In a second step, the data collected in InterDB is used in a KDD (Knowledge Discovery in Databases) approach to extract predictive rules. These rules are of the form : if protein A is described by descriptors D1, D2, ..., Dm and protein B is described by descriptors D1, D2, ..., Dn ; then proteins A and B potentially interact. Our approach relies on the datamining method known as frequent itemset mining. Given a boolean matrix where columns are attributes and lines are observations, the idea is to identify all sets of attributes (i.e. itemsets) that are frequently true together, i.e. in the same observations. In collaboration with Jean-Francois Boulicaut from the LISI laboratory of INSA-Lyon (France), we use the min-ex algorithm [6], a variant of the close algorithm [10] particularly suited to highly correlated and sparse datasets. This algorithm allows the use of very low frequency threshold, as opposed to less sophisticated algorithms such as apriori [1]. Therefore, the algorithm extracts a large number of potential predictive rules, yielding predictive models (i.e. sets of predictive rules) that are both more sensitive and less specific. Experimentation has shown the necessity of this strategy, as the sensitivity of predictive models obtained by using higher frequency thresholds is too low to be of value. Our work then consists in applying post-processing filters, to separate as much as possible the meaningful rules from the noise. To this end, we have developed 4 post-processing filters parameterized by 3 parameters.
The first filter eliminates rules containing a "bad" descriptor, for example SwissProt keywords such as Hypothetical_Protein or 3D-Structure. The second post-processing filter simply discards itemsets that only concern one protein. In fact, these sets might reflect meaningful correlations between descriptors of a single protein, for example synonyms, but they cannot produce predictive rules for protein-protein interactions. The third and most important post-processor extracts statistically significant rules, by comparing the observed and randomly expected frequencies for each frequent itemset. Finally, the fourth filter removes rules that are generalizations of other more significant rules.

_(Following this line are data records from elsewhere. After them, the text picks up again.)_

-- ==== Sys2Proof/Config.lean ====
section
/-! DEFINITION. What an implementation of the decoder fixes, and the free values.

The constants without a body are FREE: no proof can see them, so a claim about them holds whatever
they are. -/

namespace Sys2Proof

/-- How many sensor variants there are: "two known variants" (00_scope.md R7). -/
abbrev NVARIANTS : Nat := 2

/-- The two parameters of R8 that a rule of the block reads or bounds: the sampler's ceiling TIMEOUT
and the width CW of a tick count. -/
structure Params where
  /-- TIMEOUT, the ceiling and the sentinel. -/
  timeout : Nat
  /-- CW, the width in bits of CNT and of each RAW slot. -/
  cw : Nat
  deriving DecidableEq, Repr

/-- R8: TIMEOUT >= 1 and 2^CW > TIMEOUT, and nothing else. -/
abbrev Params.wf (p : Params) : Prop := 1 ≤ p.timeout ∧ p.timeout < 2 ^ p.cw

/-- What the delay port is asked for (R13, R50): T_SETTLE or T_START_LOW[v], as opaque tokens (R8).
DESIGN CHOICE, safe: log 13. -/
inductive DelayToken where
  /-- `Delay(SETTLE)`. -/
  | settle
  /-- `Delay(START_LOW, v)`. -/
  | startLow (v : Flag)
  deriving DecidableEq, Repr

namespace Config

/-- TIMEOUT less one: TIMEOUT is any natural >= 1 (R8, U1). Free; DESIGN CHOICE, safe: log 1. -/
opaque timeoutPred : Nat

/-- How many bits CW has beyond the least that hold TIMEOUT (R8, U2). Free; log 1. -/
opaque cwSpare : Nat

/-- The parameters of the machine that reset starts (R8, D11): any pair with 2^CW > TIMEOUT >= 1. -/
def params : Params where
  timeout := timeoutPred + 1
  cw := (timeoutPred + 1).log2 + 1 + cwSpare

/-- The magnitude of a duration (U3, U4). Free, and read by no step: "No rule of this spec reads the
magnitude of a duration" (R8); log 13. -/
opaque duration : DelayToken → Nat

/-- The level the environment answers to the n-th `PinGet` of a run, where State lists no answer: "a free
draw" (R42, U5). Free; DESIGN CHOICE, safe: log 3. -/
opaque pinLevel : Nat → Level

/-- What RAW holds after the n-th reset, before it is cut to CW bits: "unspecified" (R35). Free; log 6. -/
opaque resetRaw : Nat → Vector Nat 80

/-- What BUF holds after the n-th reset: "unspecified" (R35). Free; log 6. -/
opaque resetBuf : Nat → Vector Byte 5

/-- What OUT holds after the n-th reset: "unspecified" (R35). Free; log 6. -/
opaque resetOut : Nat → Vector Byte 5

/-- What ORIG holds after the n-th reset: "unspecified" (R35). Free; log 6. -/
opaque resetOrig : Nat → Flag

/-- What VAR holds after the n-th reset: "unspecified" (R35). Free; log 6. -/
opaque resetVar : Nat → Flag

end Config
end Sys2Proof
end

To find the most promising parameter values and to evaluate the whole prediction system, we used a set of recently identified interactions. These interactions, which concern proteins involved in the C. elegans proteasome [7], were not present in the learning set. The results are encouraging : well-chosen predictive models have sensitivities of the order of 20%, while their specificity ratios of 3% represent a one-hundred-fold improvement over the random predictive model.

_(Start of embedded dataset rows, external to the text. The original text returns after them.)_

-- ==== Sys2Proof/Machine/Operands.lean ====
section
/-! DEFINITION. How operands are assembled from bits and slots (30_encoding.md R66): the level a wait
watches, the bit of a pair of counts, a byte of eight frame bits, the START word. -/

namespace Sys2Proof.Machine

/-! The level each wait waits for departure from; "it is part of the code" (R62, R84). -/

@[simp] abbrev levelAck1 : Level := Level.high
@[simp] abbrev levelAck2 : Level := Level.low
@[simp] abbrev levelAck3 : Level := Level.high
@[simp] abbrev levelRxLow : Level := Level.low
@[simp] abbrev levelRxHigh : Level := Level.high

/-- The low-phase count of bit i, slot 2i (R24, R66.2). -/
def lowCount (raw : Vector Nat 80) (i : Fin 40) : Nat := raw[2 * i.val]

/-- The high-phase count of bit i, slot 2i + 1 (R24, R66.2). -/
def highCount (raw : Vector Nat 80) (i : Fin 40) : Nat := raw[2 * i.val + 1]

/-- bit_i: 1 if the high count exceeds the low count, else 0 (43_bit_slicer.md R121). -/
def frameBit (raw : Vector Nat 80) (i : Fin 40) : BitVec 1 :=
  if highCount raw i > lowCount raw i then 1 else 0

/-- Bit j of byte k in order of arrival: b(8k + j) (R60, R66.1). -/
def byteBit (raw : Vector Nat 80) (k : Fin 5) (j : Fin 8) : BitVec 1 :=
  frameBit raw ⟨8 * k.val + j.val, by omega⟩

/-- `BUF[k] = b(8k) ++ b(8k+1) ++ ... ++ b(8k+7)`, first bit most significant (R66.1, R122). -/
def frameByte (raw : Vector Nat 80) (k : Fin 5) : Byte :=
  byteBit raw k 0 ++ byteBit raw k 1 ++ byteBit raw k 2 ++ byteBit raw k 3 ++
    byteBit raw k 4 ++ byteBit raw k 5 ++ byteBit raw k 6 ++ byteBit raw k 7

/-- The five bytes of a raw sample (R122). -/
def frameBytes (raw : Vector Nat 80) : Vector Byte 5 :=
  Vector.ofFn (frameByte raw)

/-- The byte a host writes to CTRL for START with variant v: `0b000000 ++ v ++ 0b1` (45_host_commands.md
R145). -/
def startWord (v : Flag) : Byte := 0#6 ++ v ++ 1#1

end Sys2Proof.Machine
end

[1] Agrawal R et al (1996). Advances in Knowledge Discovery and Data Mining, 307-28, AAAI Press.
[2] Apweiler R et al (2001). Nucleic Acids Research 29(1), 37-40.
[3] Ashburner M et al (2000). Nature Genetics 25(1), 25-9.
[4] Bader GD et al (2001). Nucleic Acids Research 29(1), 242-5.
[5] Bairoch A and Apweiler R (1999). Nucleic Acids Research 27(1), 49-54.
[6] Boulicaut JF, Bykowski A (2000). Lecture Notes in Artificial Intelligence 1805, PaKDD'00.
[7] Davy A et al (2001). EMBO Reports 2(9): 821-8.
[8] Fields S, Song O (1989). Nature 340, 245-6.
[9] Ho Y et al (2002). Nature 415(6868), 180-3.
[10] Pasquier N et al (1999). Information Systems 24(1), 25-46.
[11] Reboul J et al (2001). Nature Genetics 27(3), 332-6.
[12] Thierry-Mieg N, Trilling L (2001). Lecture Notes in Computer Science 2066, 144-54.
[13] Tong A et al (2002). Science 295(5553), 321-4.
[14] Walhout A et al (2000). Science 287, 116-22.
[15] Walhout A, Vidal M (2001). Methods 24(3), 297-306.